#### [Task description]
Write out, unaltered, each line from the top of the records below down to the line where "(s.onHere f).streams = s.streams := rfl" appears, that line included.

Source data

+++

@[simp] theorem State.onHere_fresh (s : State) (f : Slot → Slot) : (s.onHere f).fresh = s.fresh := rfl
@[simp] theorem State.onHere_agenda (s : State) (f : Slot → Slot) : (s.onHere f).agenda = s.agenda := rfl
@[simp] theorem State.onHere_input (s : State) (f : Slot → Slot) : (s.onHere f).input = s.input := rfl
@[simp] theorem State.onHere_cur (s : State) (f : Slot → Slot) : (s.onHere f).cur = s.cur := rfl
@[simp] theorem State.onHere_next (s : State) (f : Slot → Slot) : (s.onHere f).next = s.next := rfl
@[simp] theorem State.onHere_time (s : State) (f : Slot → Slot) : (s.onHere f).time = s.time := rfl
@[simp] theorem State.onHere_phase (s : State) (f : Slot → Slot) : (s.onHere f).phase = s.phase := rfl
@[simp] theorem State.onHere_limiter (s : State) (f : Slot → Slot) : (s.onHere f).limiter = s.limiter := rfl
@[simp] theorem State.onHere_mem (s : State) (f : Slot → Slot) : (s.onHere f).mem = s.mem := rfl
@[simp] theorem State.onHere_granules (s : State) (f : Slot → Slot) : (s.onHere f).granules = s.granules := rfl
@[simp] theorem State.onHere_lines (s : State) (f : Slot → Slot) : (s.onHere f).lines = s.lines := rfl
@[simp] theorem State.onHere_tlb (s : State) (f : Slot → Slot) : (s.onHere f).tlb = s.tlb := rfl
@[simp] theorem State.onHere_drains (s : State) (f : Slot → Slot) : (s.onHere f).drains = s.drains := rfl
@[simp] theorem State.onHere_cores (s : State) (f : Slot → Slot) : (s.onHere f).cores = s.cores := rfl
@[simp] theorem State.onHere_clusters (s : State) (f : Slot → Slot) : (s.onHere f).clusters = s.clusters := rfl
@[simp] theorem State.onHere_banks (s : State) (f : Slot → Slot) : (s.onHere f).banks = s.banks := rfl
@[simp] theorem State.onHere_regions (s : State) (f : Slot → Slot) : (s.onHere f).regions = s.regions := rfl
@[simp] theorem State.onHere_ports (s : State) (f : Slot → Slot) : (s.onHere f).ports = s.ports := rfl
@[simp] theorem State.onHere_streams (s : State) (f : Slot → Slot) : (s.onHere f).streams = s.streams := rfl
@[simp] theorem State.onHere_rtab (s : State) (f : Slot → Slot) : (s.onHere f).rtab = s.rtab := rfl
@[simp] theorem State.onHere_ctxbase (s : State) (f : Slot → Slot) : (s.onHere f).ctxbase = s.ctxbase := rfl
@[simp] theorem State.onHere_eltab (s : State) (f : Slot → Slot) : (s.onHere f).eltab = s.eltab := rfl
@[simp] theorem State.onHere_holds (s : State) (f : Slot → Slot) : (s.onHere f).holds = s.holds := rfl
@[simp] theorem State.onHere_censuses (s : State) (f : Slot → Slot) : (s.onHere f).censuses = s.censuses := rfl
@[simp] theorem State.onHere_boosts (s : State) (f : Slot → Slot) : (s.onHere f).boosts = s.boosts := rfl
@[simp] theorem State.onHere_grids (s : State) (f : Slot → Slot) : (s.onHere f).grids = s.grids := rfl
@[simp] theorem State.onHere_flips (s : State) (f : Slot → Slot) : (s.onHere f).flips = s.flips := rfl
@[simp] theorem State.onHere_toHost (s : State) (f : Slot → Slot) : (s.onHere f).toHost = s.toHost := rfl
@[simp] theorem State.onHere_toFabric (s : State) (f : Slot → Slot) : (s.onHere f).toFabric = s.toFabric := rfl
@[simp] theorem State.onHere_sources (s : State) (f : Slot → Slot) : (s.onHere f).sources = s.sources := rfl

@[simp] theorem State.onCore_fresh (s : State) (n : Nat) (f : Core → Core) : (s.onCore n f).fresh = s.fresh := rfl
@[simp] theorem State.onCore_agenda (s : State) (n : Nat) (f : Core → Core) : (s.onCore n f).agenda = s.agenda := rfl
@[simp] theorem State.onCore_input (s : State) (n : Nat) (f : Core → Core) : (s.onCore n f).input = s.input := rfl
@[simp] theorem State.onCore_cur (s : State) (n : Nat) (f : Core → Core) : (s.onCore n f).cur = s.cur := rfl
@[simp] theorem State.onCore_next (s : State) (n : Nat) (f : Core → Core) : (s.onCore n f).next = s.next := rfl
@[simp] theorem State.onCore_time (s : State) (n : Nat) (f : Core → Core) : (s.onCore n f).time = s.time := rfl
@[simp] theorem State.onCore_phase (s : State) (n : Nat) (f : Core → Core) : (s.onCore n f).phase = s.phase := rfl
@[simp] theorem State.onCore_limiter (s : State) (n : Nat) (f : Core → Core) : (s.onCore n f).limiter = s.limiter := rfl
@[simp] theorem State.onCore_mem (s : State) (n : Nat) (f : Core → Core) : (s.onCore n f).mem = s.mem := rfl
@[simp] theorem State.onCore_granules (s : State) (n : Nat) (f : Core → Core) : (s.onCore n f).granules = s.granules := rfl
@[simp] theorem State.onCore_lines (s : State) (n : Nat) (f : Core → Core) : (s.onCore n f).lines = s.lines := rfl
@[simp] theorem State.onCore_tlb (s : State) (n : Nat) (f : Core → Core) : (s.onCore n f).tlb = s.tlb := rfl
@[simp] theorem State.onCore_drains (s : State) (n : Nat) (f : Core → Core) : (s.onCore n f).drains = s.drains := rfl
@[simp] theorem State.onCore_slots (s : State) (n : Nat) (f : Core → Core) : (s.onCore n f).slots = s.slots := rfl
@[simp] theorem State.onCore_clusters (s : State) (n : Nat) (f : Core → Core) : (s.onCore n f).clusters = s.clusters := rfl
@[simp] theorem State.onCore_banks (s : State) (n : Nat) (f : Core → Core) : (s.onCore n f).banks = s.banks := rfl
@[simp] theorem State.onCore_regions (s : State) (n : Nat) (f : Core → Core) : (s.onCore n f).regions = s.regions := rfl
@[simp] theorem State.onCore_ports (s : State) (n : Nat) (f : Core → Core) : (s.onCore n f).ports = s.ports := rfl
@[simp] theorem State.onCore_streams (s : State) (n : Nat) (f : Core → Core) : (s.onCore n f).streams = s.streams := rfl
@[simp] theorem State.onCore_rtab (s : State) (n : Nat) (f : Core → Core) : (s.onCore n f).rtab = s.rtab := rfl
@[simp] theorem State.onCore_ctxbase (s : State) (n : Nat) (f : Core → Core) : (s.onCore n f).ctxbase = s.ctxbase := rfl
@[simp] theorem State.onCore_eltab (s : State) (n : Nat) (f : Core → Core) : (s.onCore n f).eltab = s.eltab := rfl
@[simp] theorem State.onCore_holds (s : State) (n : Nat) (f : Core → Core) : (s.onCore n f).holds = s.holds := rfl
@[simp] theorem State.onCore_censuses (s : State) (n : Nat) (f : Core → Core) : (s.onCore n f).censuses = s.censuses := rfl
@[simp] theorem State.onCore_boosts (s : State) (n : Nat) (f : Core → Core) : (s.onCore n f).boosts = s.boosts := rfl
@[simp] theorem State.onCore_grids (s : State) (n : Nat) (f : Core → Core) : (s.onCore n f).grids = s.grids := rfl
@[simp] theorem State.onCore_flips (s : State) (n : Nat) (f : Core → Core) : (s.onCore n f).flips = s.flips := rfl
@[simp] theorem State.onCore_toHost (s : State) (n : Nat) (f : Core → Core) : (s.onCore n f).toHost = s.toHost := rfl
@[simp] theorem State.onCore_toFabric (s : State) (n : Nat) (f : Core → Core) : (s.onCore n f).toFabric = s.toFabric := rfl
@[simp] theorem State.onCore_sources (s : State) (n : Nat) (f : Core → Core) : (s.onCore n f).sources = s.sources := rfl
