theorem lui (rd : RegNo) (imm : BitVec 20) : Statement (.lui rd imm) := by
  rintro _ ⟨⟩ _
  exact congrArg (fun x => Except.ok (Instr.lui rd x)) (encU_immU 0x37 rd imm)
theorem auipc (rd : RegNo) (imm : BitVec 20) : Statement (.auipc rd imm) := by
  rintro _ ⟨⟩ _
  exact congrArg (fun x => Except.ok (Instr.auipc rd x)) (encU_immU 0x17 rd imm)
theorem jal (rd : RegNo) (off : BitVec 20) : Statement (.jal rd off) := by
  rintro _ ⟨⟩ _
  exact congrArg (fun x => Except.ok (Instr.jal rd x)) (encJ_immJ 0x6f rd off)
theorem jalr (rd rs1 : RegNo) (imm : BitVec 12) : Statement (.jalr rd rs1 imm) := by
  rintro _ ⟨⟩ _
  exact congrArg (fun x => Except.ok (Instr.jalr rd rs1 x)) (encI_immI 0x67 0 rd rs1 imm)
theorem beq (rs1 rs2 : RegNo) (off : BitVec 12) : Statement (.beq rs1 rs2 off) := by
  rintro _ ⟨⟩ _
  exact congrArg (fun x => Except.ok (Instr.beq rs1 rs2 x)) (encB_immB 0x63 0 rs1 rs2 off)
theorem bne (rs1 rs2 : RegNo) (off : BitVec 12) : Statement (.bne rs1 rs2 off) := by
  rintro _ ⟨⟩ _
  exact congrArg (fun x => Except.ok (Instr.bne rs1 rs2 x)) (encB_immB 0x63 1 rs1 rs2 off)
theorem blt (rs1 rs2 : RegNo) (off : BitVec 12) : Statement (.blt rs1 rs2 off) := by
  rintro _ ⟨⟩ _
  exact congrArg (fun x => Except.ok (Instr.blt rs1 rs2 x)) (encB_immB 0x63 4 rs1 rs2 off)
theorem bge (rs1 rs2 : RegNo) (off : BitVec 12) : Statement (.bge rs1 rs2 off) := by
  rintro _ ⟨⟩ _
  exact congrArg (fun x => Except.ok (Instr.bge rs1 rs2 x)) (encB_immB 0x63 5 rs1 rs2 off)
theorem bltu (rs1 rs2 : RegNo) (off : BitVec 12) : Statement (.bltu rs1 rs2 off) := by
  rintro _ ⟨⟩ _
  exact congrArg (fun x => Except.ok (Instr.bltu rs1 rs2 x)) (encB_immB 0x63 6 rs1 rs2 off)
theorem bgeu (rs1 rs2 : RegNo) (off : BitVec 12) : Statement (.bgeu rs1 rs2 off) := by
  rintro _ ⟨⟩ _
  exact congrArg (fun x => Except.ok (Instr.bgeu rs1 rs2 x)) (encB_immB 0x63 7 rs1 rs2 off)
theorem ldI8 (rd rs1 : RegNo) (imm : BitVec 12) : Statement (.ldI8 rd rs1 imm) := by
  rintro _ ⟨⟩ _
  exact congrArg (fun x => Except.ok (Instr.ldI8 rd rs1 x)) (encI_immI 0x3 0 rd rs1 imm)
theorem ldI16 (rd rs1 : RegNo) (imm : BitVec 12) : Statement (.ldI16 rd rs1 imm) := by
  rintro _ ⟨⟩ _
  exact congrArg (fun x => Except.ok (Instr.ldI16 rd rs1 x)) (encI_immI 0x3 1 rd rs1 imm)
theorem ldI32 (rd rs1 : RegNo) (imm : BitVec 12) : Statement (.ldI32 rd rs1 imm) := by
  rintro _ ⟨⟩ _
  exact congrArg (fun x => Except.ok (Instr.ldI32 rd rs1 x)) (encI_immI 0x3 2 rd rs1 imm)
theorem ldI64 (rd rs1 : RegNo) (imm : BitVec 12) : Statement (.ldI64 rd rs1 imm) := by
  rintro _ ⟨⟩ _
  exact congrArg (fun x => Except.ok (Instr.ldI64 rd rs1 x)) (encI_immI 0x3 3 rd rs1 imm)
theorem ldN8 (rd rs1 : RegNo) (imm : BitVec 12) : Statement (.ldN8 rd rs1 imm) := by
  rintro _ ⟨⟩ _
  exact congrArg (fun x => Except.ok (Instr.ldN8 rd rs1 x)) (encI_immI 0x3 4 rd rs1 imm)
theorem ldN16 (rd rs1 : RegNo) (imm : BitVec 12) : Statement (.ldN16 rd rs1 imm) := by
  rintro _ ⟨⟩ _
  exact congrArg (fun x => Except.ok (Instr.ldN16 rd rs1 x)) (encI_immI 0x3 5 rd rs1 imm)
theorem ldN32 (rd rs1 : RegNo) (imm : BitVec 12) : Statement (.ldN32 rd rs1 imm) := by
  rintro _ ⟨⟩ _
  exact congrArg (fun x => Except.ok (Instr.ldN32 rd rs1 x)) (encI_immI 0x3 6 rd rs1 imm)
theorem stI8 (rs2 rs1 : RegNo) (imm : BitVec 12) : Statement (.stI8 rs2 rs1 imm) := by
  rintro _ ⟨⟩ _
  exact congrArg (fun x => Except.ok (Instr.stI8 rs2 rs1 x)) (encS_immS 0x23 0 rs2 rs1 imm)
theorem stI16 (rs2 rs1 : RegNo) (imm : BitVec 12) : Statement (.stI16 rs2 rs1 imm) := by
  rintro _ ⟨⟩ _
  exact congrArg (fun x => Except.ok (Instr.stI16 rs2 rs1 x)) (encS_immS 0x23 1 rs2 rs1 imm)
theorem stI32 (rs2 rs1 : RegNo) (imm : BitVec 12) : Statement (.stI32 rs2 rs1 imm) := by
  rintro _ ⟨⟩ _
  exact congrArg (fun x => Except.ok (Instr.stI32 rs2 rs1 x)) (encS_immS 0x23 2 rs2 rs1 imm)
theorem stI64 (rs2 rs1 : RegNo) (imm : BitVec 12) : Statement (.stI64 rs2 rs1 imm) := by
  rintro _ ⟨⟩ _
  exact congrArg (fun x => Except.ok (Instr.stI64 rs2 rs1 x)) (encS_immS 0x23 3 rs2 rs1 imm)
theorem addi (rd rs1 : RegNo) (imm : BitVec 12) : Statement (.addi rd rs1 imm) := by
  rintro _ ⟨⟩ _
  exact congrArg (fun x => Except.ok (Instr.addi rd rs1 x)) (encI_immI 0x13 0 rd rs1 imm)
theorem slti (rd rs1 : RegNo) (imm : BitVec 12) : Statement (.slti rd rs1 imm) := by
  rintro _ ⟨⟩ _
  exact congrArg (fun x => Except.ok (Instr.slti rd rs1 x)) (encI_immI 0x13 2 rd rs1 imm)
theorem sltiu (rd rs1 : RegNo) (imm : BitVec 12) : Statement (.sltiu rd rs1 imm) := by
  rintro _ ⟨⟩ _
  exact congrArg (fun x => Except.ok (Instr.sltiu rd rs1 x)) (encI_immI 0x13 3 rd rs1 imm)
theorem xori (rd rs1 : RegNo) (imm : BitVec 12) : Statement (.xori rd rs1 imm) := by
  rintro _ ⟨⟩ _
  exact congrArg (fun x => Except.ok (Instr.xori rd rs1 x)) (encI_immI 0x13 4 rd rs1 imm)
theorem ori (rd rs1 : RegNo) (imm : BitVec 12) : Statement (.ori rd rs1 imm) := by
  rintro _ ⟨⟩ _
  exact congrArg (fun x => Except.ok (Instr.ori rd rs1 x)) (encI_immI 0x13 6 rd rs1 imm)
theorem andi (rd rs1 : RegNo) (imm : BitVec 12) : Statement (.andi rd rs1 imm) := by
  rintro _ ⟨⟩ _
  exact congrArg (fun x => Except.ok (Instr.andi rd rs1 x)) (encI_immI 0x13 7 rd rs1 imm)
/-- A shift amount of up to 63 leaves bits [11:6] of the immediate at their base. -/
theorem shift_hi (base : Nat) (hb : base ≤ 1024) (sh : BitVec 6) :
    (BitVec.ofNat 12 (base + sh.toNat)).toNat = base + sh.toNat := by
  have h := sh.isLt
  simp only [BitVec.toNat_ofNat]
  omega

+++

#### [Written answer]
@[simp] theorem State.onHere_fresh (s : State) (f : Slot → Slot) : (s.onHere f).fresh = s.fresh := rfl
@[simp] theorem State.onHere_agenda (s : State) (f : Slot → Slot) : (s.onHere f).agenda = s.agenda := rfl
@[simp] theorem State.onHere_input (s : State) (f : Slot → Slot) : (s.onHere f).input = s.input := rfl
@[simp] theorem State.onHere_cur (s : State) (f : Slot → Slot) : (s.onHere f).cur = s.cur := rfl
@[simp] theorem State.onHere_next (s : State) (f : Slot → Slot) : (s.onHere f).next = s.next := rfl
@[simp] theorem State.onHere_time (s : State) (f : Slot → Slot) : (s.onHere f).time = s.time := rfl
@[simp] theorem State.onHere_phase (s : State) (f : Slot → Slot) : (s.onHere f).phase = s.phase := rfl
@[simp] theorem State.onHere_limiter (s : State) (f : Slot → Slot) : (s.onHere f).limiter = s.limiter := rfl
@[simp] theorem State.onHere_mem (s : State) (f : Slot → Slot) : (s.onHere f).mem = s.mem := rfl
@[simp] theorem State.onHere_granules (s : State) (f : Slot → Slot) : (s.onHere f).granules = s.granules := rfl
@[simp] theorem State.onHere_lines (s : State) (f : Slot → Slot) : (s.onHere f).lines = s.lines := rfl
@[simp] theorem State.onHere_tlb (s : State) (f : Slot → Slot) : (s.onHere f).tlb = s.tlb := rfl
@[simp] theorem State.onHere_drains (s : State) (f : Slot → Slot) : (s.onHere f).drains = s.drains := rfl
@[simp] theorem State.onHere_cores (s : State) (f : Slot → Slot) : (s.onHere f).cores = s.cores := rfl
@[simp] theorem State.onHere_clusters (s : State) (f : Slot → Slot) : (s.onHere f).clusters = s.clusters := rfl
@[simp] theorem State.onHere_banks (s : State) (f : Slot → Slot) : (s.onHere f).banks = s.banks := rfl
@[simp] theorem State.onHere_regions (s : State) (f : Slot → Slot) : (s.onHere f).regions = s.regions := rfl
@[simp] theorem State.onHere_ports (s : State) (f : Slot → Slot) : (s.onHere f).ports = s.ports := rfl
@[simp] theorem State.onHere_streams (s : State) (f : Slot → Slot) : (s.onHere f).streams = s.streams := rfl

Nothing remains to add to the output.